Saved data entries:

---+---

theorem swapInDone_opens {t : State} {slot : Nat} {head : List Byte} {pages : List (Nat × Nat × List Byte)}
    (hst : (getSlot s slot).st = .swappingIn) (hby : (getSlot s slot).swapBy = some d)
    (hout : (s.plauf.out.any fun e => e.2.desc == d && e.2.kind == 7) = false) (hopen : openImage s (slotPart s slot) slot = some (head, pages))
    (hback : restorePages s { part := slotPart s slot, desc := slot, rem := [] } slot pages = some t) :
    swapInDone slot s = endF (swapInOpen t (slotPart s slot) slot head) d stOk 0 := by
  unfold swapInDone
  dsimp only
  rw [hst, hby]
  dsimp only
  rw [hout, if_neg Bool.false_ne_true, hopen]
  dsimp only
  rw [hback]

theorem swapInDone_fails {slot : Nat} (hst : (getSlot s slot).st = .swappingIn) (hby : (getSlot s slot).swapBy = some d)
    (hout : (s.plauf.out.any fun e => e.2.desc == d && e.2.kind == 7) = false) (hopen : openImage s (slotPart s slot) slot = none) :
    swapInDone slot s =
      endF (emit (putSlot s slot { getSlot s slot with st := .failed }) 6 7 { part := slotPart s slot } []) d stPoisoned 0 := by
  unfold swapInDone
  dsimp only
  rw [hst, hby]
  dsimp only
  rw [hout, if_neg Bool.false_ne_true, hopen]

theorem getSlot_freeImage (s : State) (p slot : Nat) :
    getSlot (freeImage s p slot) slot = { getSlot s slot with swapCells := [], imaged := false, fetched := [] } := by
  unfold freeImage
  dsimp only
  rw [getSlot_putSlot]

theorem swapInOpen_slot (t : State) (p slot : Nat) (head : List Byte) : (getSlot (swapInOpen t p slot head) slot).st = .open_ ∧
    (getSlot (swapInOpen t p slot head) slot).swapCells = [] ∧ (getSlot (swapInOpen t p slot head) slot).settled = fld head 0x40 4 := by
  unfold swapInOpen
  dsimp only
  rw [getSlot_freeImage, getSlot_putSlot]
  exact ⟨rfl, rfl, rfl⟩

end Sys2Proof.Machine
end

section
/-! PROOF. The obligation O48, from the lemmas above. -/

open Sys2Proof Sys2Proof.Machine

/-- Settles O48, operation by operation. -/
theorem poolsAndSwapImagesComplete : Obligations.PoolsAndSwapImagesComplete := by
  unfold Obligations.PoolsAndSwapImagesComplete
  refine ⟨fun s d f b y range h hslot hz hrec hy hconf hfree hused =>
      ⟨_, next_congr (poolConfig_run h hslot hz hrec hy hconf hfree hused), poolConfigured_facts s f.part range y⟩,
    fun s d f x n frames h hslot hx hn hframes hn0 hl hz ha hc hfit hfew hext hfree => ?_,
    fun s t d f h hslot hidle hz hopen hstep hstart =>
      ⟨next_congr (swapOut_runs h hslot hidle hz hopen hstep hstart), startSwap_st _ _ _ _ _ _ hstart⟩,
    fun s slot p x hx hp hst him hrem hw hpois => ?_,
    fun s d f x h hslot hidle hfl hz hx hst hrem hmet => next_congr (swapIn_runs h hslot hidle hfl hz hx hst hrem hmet),
    fun s t slot d head pages hst hby hout hopen hback =>
      ⟨_, next_congr (swapInDone_opens hst hby hout hopen hback), swapInOpen_slot t _ slot head⟩,
    fun s slot d hst hby hout hopen => ⟨_, next_congr (swapInDone_fails hst hby hout hopen), ?_⟩⟩
  · subst hx hn
    obtain ⟨hpool, htags⟩ := framesAdded_facts s f.part (getPool s f.part) frames
    exact ⟨_, next_congr (poolAdd_run ⟨h, hslot, hn0, hl, hz, ha, hc, hfit, hfew, hext⟩ hframes hfree), hpool, htags⟩
  · subst hx hp
    exact ⟨_, next_congr (swapOutDone_runs hst him hrem hw hpois), swapAway_st _ _ _⟩
  · rw [getSlot_of ((emit_K _ _ _ _ _).part3 rfl), getSlot_putSlot]

end

section
/-! SUPPORT. Rotas and steps (R282-R292, R315-R332). -/

namespace Sys2Proof.Machine

variable {s : State} {d : Nat} {f : Flight}

/-! ROTA_BIND and ROTA_UNBIND. -/

/-- Whether the counters that a ROTA_BIND reserves overlap those of another rota of the partition. -/
def privOverlap (s : State) (f : Flight) : Bool :=
  s.steps.rotas.any fun e => e.1 / 256 == f.part && e.1 != 256 * f.part + f.op 0x20 1 && decide (0 < f.op 0x24 2 ∧ 0 < e.2.privCount
    ∧ f.op 0x22 2 < e.2.firstPriv + e.2.privCount ∧ e.2.firstPriv < f.op 0x22 2 + f.op 0x24 2)

/-- The fields of a ROTA_BIND that keep the rules. -/
structure RotaFields (s : State) (f : Flight) : Prop where
  zero : f.zero 0x21 1 = true
  zeros : f.zeroFrom 0x30 = true
  few : f.op 0x24 2 ≤ 64
  last : f.op 0x22 2 + f.op 0x24 2 ≤ 1024
  first : f.op 0x22 2 ≤ 1023
  entries : 1 ≤ f.op 0x26 2
  short : f.op 0x26 2 ≤ 4096
  base : f.op 0x28 8 ≠ 0
  aligned : f.op 0x28 8 % 64 = 0
  outside : f.op 0x28 8 + 64 * f.op 0x26 2 ≤ 2 ^ 47
  own : privOverlap s f = false

/-- The rota that a ROTA_BIND gives. -/
def rotaGiven (f : Flight) : Rota := { base := f.op 0x28 8, entries := f.op 0x26 2, firstPriv := f.op 0x22 2, privCount := f.op 0x24 2 }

---+---

• [Problem] Starting at the line above that holds "fun s t d f" and ending at the line that holds "obtain ⟨hpool, htags⟩", transcribe each line exactly and include no other lines.

• [Solved exercise]
    fun s t d f h hslot hidle hz hopen hstep hstart =>
      ⟨next_congr (swapOut_runs h hslot hidle hz hopen hstep hstart), startSwap_st _ _ _ _ _ _ hstart⟩,
    fun s slot p x hx hp hst him hrem hw hpois => ?_,
    fun s d f x h hslot hidle hfl hz hx hst hrem hmet => next_congr (swapIn_runs h hslot hidle hfl hz hx hst hrem hmet),
    fun s t slot d head pages hst hby hout hopen hback =>
      ⟨_, next_congr (swapInDone_opens hst hby hout hopen hback), swapInOpen_slot t _ slot head⟩,
    fun s slot d hst hby hout hopen => ⟨_, next_congr (swapInDone_fails hst hby hout hopen), ?_⟩⟩
  · subst hx hn
    obtain ⟨hpool, htags⟩ := framesAdded_facts s f.part (getPool s f.part) frames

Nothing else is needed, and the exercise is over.